Yair Rosenberg: “It might seem bizarre for an executive to employ someone they consider at odds with their agenda. But there is a design behind this seeming dysfunction, and it reflects one of Trump’s strengths: He is a nakedly transactional coalition leader with few, if any, core beliefs. This enables him to balance the demands of opposing constituencies without alienating them.”
“Because Trump has few real commitments, he can take contradictory positions and appease rival factions—in this case, hiring a member of the GOP establishment that he has assailed as ‘freaks,’ ‘warmongers,’ and ‘neocons’—without paying a price for inconsistency. On the contrary, Trump’s unapologetic amorality is a proven electoral asset that allows him to do things other politicians cannot.”
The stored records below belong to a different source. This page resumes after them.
-- ==== Sys2Proof/Laws/FrameMastOps.lean ====
section
/-!
SUPPORT. What the operations of Machine/MastOps.lean may change: one lemma for each.
-/

set_option Elab.async false

namespace Sys2Proof.Machine

theorem State.setMs_changes (s : State) (m : Nat) (x : Mast) :
    Changes [.mst] [] s (State.setMs s m x) := by
  unfold State.setMs
  refine Changes.mst ?_ (by decide +kernel)
  exact Changes.refl _ _ _

theorem State.addReady_changes (s : State) (m : Nat) (new : List Tile) :
    Changes [.mst] [] s (State.addReady s m new) := by
  unfold State.addReady
  extract_lets v1 v2
  clear_value v1
  clear_value v2
  refine Changes.andThen ?_ (State.setMs_changes ..) (by decide) (subset_regs (by decide +kernel))
  exact Changes.refl _ _ _

theorem State.makeReady_changes (s : State) (m : Nat) (f : MFrame) (rows : Nat) :
    Changes [.mst] [] s (State.makeReady s m f rows) := by
  unfold State.makeReady
  extract_lets v1
  clear_value v1
  refine Changes.andThen ?_ (State.addReady_changes ..) (by decide) (subset_regs (by decide +kernel))
  refine Changes.andThen ?_ (State.setMs_changes ..) (by decide) (subset_regs (by decide +kernel))
  exact Changes.refl _ _ _

theorem State.dropFrames_changes (s : State) (m : Nat) :
    Changes [.mst] [] s (State.dropFrames s m) := by
  unfold State.dropFrames
  extract_lets v1
  clear_value v1
  refine Changes.andThen ?_ (State.setMs_changes ..) (by decide) (subset_regs (by decide +kernel))
  exact Changes.refl _ _ _

theorem State.frameReady_changes (s : State) (m : Nat) (k : Nat) (num : Nat) :
    Changes [.mst] [] s (State.frameReady s m k num) := by
  unfold State.frameReady
  split
  · rename_i y1 y2
    exact Changes.refl _ _ _
  · rename_i y3 y4 y5
    extract_lets v6
    refine Changes.cut (x := v6) ?_ (fun h7 => ?_)
    · unfold v6
      refine Changes.ite ?_ ?_
      · refine Changes.andThen ?_ (State.makeReady_changes ..) (by decide) (subset_regs (by decide +kernel))
        exact Changes.refl _ _ _
      · exact Changes.refl _ _ _
    clear_value v6
    refine Changes.ite ?_ ?_
    · refine Changes.andThen ?_ (State.dropFrames_changes ..) (by decide) (subset_regs (by decide +kernel))
      exact Changes.refl _ _ _
    · split
      · rename_i y8 y9
        exact Changes.refl _ _ _
      · rename_i y10 y11 y12
        refine Changes.ite ?_ ?_
        · refine Changes.andThen ?_ (State.addReady_changes ..) (by decide) (subset_regs (by decide +kernel))
          refine Changes.andThen ?_ (State.setMs_changes ..) (by decide) (subset_regs (by decide +kernel))
          assumption
        · refine Changes.andThen ?_ (State.dropFrames_changes ..) (by decide) (subset_regs (by decide +kernel))
          assumption

theorem State.mastClose_changes (s : State) (m : Nat) (port : Nat) (num : Nat) (flags : Nat) :
    Changes [.mst] [] s (State.mastClose s m port num flags) := by
  unfold State.mastClose
  split
  · rename_i y1 y2
    exact Changes.refl _ _ _
  · rename_i y3 y4 y5
    extract_lets v6
    refine Changes.cut (x := v6) ?_ (fun h7 => ?_)
    · unfold v6
      refine Changes.andThen ?_ (State.setMs_changes ..) (by decide) (subset_regs (by decide +kernel))
      exact Changes.refl _ _ _
    clear_value v6
    refine Changes.andThen ?_ (State.frameReady_changes ..) (by decide) (subset_regs (by decide +kernel))
    assumption

theorem State.mastShow_changes (s : State) (m : Nat) :
    Changes [] [.MST_STATUS, .MST_SPARE_USE] s (State.mastShow s m) := by
  unfold State.mastShow
  extract_lets v1 v2 v3 v4 v5 v6
  refine Changes.cut (x := v5) ?_ (fun h7 => ?_)
  · unfold v5
    refine Changes.wr ?_ (by decide +kernel)
    exact Changes.refl _ _ _
  refine Changes.cut (x := v6) ?_ (fun h8 => ?_)
  · unfold v6
    refine Changes.setFld ?_ (by decide +kernel)
    assumption
  clear_value v1
  clear_value v3
  clear_value v4
  clear_value v5
  clear_value v6
  refine Changes.setFld ?_ (by decide +kernel)
  assumption

theorem State.setEngine_changes (s : State) (m : Nat) (e : Nat) (v : Nat) :
    Changes [] [.MST_SPAR_STATE] s (State.setEngine s m e v) := by
  unfold State.setEngine
  refine Changes.wr ?_ (by decide +kernel)
  exact Changes.refl _ _ _

theorem State.unsuspend_changes (s : State) (m : Nat) (e : Nat) (k : Nat) :
    Changes [.mst] [.MST_STATUS, .MST_SPARE_USE, .MST_SPAR_STATE] s (State.unsuspend s m e k) := by
  unfold State.unsuspend
  extract_lets v1 v2 v3
  refine Changes.cut (x := v3) ?_ (fun h4 => ?_)
  · unfold v3
    refine Changes.andThen ?_ (State.setEngine_changes ..) (by decide) (subset_regs (by decide +kernel))
    refine Changes.andThen ?_ (State.setMs_changes ..) (by decide) (subset_regs (by decide +kernel))
    exact Changes.refl _ _ _
  clear_value v1
  clear_value v2
  clear_value v3
  refine Changes.andThen ?_ (State.mastShow_changes ..) (by decide) (subset_regs (by decide +kernel))
  refine Changes.ite ?_ ?_
  · assumption
  · refine Changes.andThen ?_ (State.setEngine_changes ..) (by decide) (subset_regs (by decide +kernel))
    assumption

theorem State.unsuspendList_changes (m : Nat) (a1 : List Tile) (a2 : State) :
    Changes [.mst] [.MST_STATUS, .MST_SPARE_USE, .MST_SPAR_STATE] a2 (State.unsuspendList m a1 a2) := by
  fun_induction State.unsuspendList m a1 a2
  · rename_i y1
    exact Changes.refl _ _ _
  · rename_i y2 y3 y4 y5
    refine Changes.trans ?_ y5
    split
    · rename_i y6 y7 y8 y9
      refine Changes.andThen ?_ (State.unsuspend_changes ..) (by decide) (subset_regs (by decide +kernel))
      exact Changes.refl _ _ _
    · rename_i y10 y11
      exact Changes.refl _ _ _

theorem State.ingestDrop_changes (s : State) (m : Nat) (f : MFrame) :
    Changes [.mst] [.MST_STATUS, .MST_SPARE_USE, .MST_SPAR_STATE, .MST_CNT_CANCEL, .MST_CNT_INGEST_DROP] s
      (State.ingestDrop s m f) := by
  unfold State.ingestDrop
  extract_lets v1 v2 v3 v4 v5 v6
  refine Changes.cut (x := v6) ?_ (fun h7 => ?_)
  · unfold v6
    refine Changes.bumpBy ?_ (by decide +kernel)
    refine Changes.bump ?_ (by decide +kernel)
    refine Changes.andThen ?_ (State.setMs_changes ..) (by decide) (subset_regs (by decide +kernel))
    exact Changes.refl _ _ _
  clear_value v1
  clear_value v3
  clear_value v4
  clear_value v5
  clear_value v6
  refine Changes.ite ?_ ?_
  · exact Changes.refl _ _ _
  · refine Changes.andThen ?_ (State.dropFrames_changes ..) (by decide) (subset_regs (by decide +kernel))
    refine Changes.andThen ?_ (State.unsuspendList_changes ..) (by decide) (subset_regs (by decide +kernel))
    assumption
“Trump’s transparent transactionalism permits him to assimilate the anti-vaccine support base of Robert F. Kennedy Jr. into his camp while simultaneously trumpeting the success of Operation Warp Speed, with both sides believing they can leverage the president-elect to their advantage. It enabled Trump to deliver anti-abortion Supreme Court justices for the religious right but then declare on the 2024 campaign trail that he wouldn’t ban abortion—and to have voters believe him, because they rightly surmised that Trump genuinely doesn’t care about the issue.”